GM"s Fred Killeen on Sun/Microsoft cooperation

19.05.2005
Von Patrick Thibodeau

General Motors Corp., has played a key role in getting Microsoft Corp. and Sun Microsystems Inc. to cooperate on cross-platform identity management. Fred Killeen, director of systems development and chief technology officer at GM"s Information Systems and Services organization, says single-sign-on capability has been the automaker"s top priority for the two vendors. Without it, GM would have to turn to a customized and likely costly solution. Last week, the two vendors detailed a single-sign-on specification and said the new capabilities will likely appear in products next year.

In an interview with Computerworld, Killeen explained why this effort is important.

What input is GM having in this effort by Microsoft and Sun? GM was a big driver in pulling the companies together; we have a large infrastructure of both [companies]. GM was represented on the technical advisory council as one of the key customers, [telling Microsoft and Sun], "You need to solve this problem for large customers."

To what degree have users been frustrated by the lack of interoperability? Clearly, as users, we would like to have our life simplified, we would like to have fewer IDs and fewer passwords. So I think from a GM perspective, we really view it as a security component as well, because the more IDs and passwords you have ... users tend to write them down, and they tend to put them in places which, in fact, actually make you less secure than more secure.

Do the specifications solve the problems, or will it depend on what"s included in the products? The components that will be helpful for us [will be] putting the federation capabilities in the Active Directory environment and being able to do that in a compatible way with the Sun identity management products.

What will federation accomplish? There [are] two ways you can do it. One is fundamentally an external federation. How do we integrate with other partners, like we integrate with Fidelity [Investments]? The other piece is ... we will probably split the organization into multiple domains [and] do some federation within the company.

In terms of identity management, what impact will this have on cost? Do you have an estimate? I don"t think we know enough yet. Certainly, there are lots of estimates on percentages of calls to your help desk for password resets. This isn"t going to make all of them go away, because you still have lots of other applications out there. But it can certainly reduce them. We believe it can help reduce our help desk cost and help reduce some of the access management requirements -- how do you acknowledge that you added or deleted users? It would integrate the identities there. If we were going to integrate as is, because we"re in an outsourced environment, we would pay a supplier to develop these interfaces, maintain those interfaces over time and refresh them every time these suppliers upgrade their products.

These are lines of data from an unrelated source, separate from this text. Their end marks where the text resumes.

-- ==== Sys2Proof/Word.lean ====
section
/-! DEFINITION. The words of the Briurjor: a 64-bit register word, a byte, and the sparse map
by number that holds whatever exists once per index (queues, islands, windows). -/

namespace Sys2Proof

/-- A register value: every register of BAR0 and BAR2 is 64 bits wide (R465). -/
abbrev Word := BitVec 64

/-- One byte of a structure in memory. -/
abbrev Byte := BitVec 8

/-- A structure as it lies in memory, byte 0 first; multi-byte fields are little-endian (R6). -/
abbrev Bytes := List Byte

/-- A sparse map by number: the entries in ascending key, each key once.
A key that is not listed holds the default its reader names. -/
abbrev NMap (α : Type) := List (Nat × α)

end Sys2Proof
end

Sun and Microsoft also want to improve management capabilities of their systems and make it easier to write applications that run in both environments. What"s your take on their future plans? What do you want to see them accomplish next? I can"t speculate on what they are going to do. [But] I think they are not done with identity management. I think we need to continue to drive this [and] look at the integration issues and how you pull these two environments together. Down the road, I think the other technologies that they have talked about are great opportunities, but at least for right now, this is the one that we highlighted, and I think we want to make sure that we drive this one to closure.

Are they moving fast enough for you? The challenges are a lot of these things get tied to release cycles that they have for products, and I think that"s some of the constraint. If we had our choice, it would be great if it were done today.

Should people still be skeptical about how this is going to unfold? I believe, based on what I"ve seen, [that Microsoft and Sun] are committed to it. They"ve shared how they"re working on it. They have engineers at each others" sites; they"re participating in each other"s conferences.

What would be a nice time frame to have single sign-on deployed in GM"s 1 million-user environment? Yesterday -- [but] I think, quite honestly, it will take a couple of years. If you think about the size of a million users, just doing some of the data cleanup and reconciliation that it takes ... it"s going to take a little bit of time. Certainly, we want to continue to be aggressive and drive this hard. We"re doing it incrementally. Virtually every day, every week, we"re working on what the next step is to keep getting us closer to it. So when the capability is there, we can turn it on.

If this cooperation effort by Microsoft and Sun were to somehow unravel, what effect would it have on your systems? I think you can do it; it"s just a question of custom integration. There are no standards, you maintain the ongoing cost of the interfaces and development, and you lose the leverage out of what they could bring to bear. I think you can do it whether they have the relationship or not. What we"re saying is that our problem is not unique. Anybody that has Sun and Microsoft out there in the industry that"s using it, they need this, too. This is a big customer need that"s out there.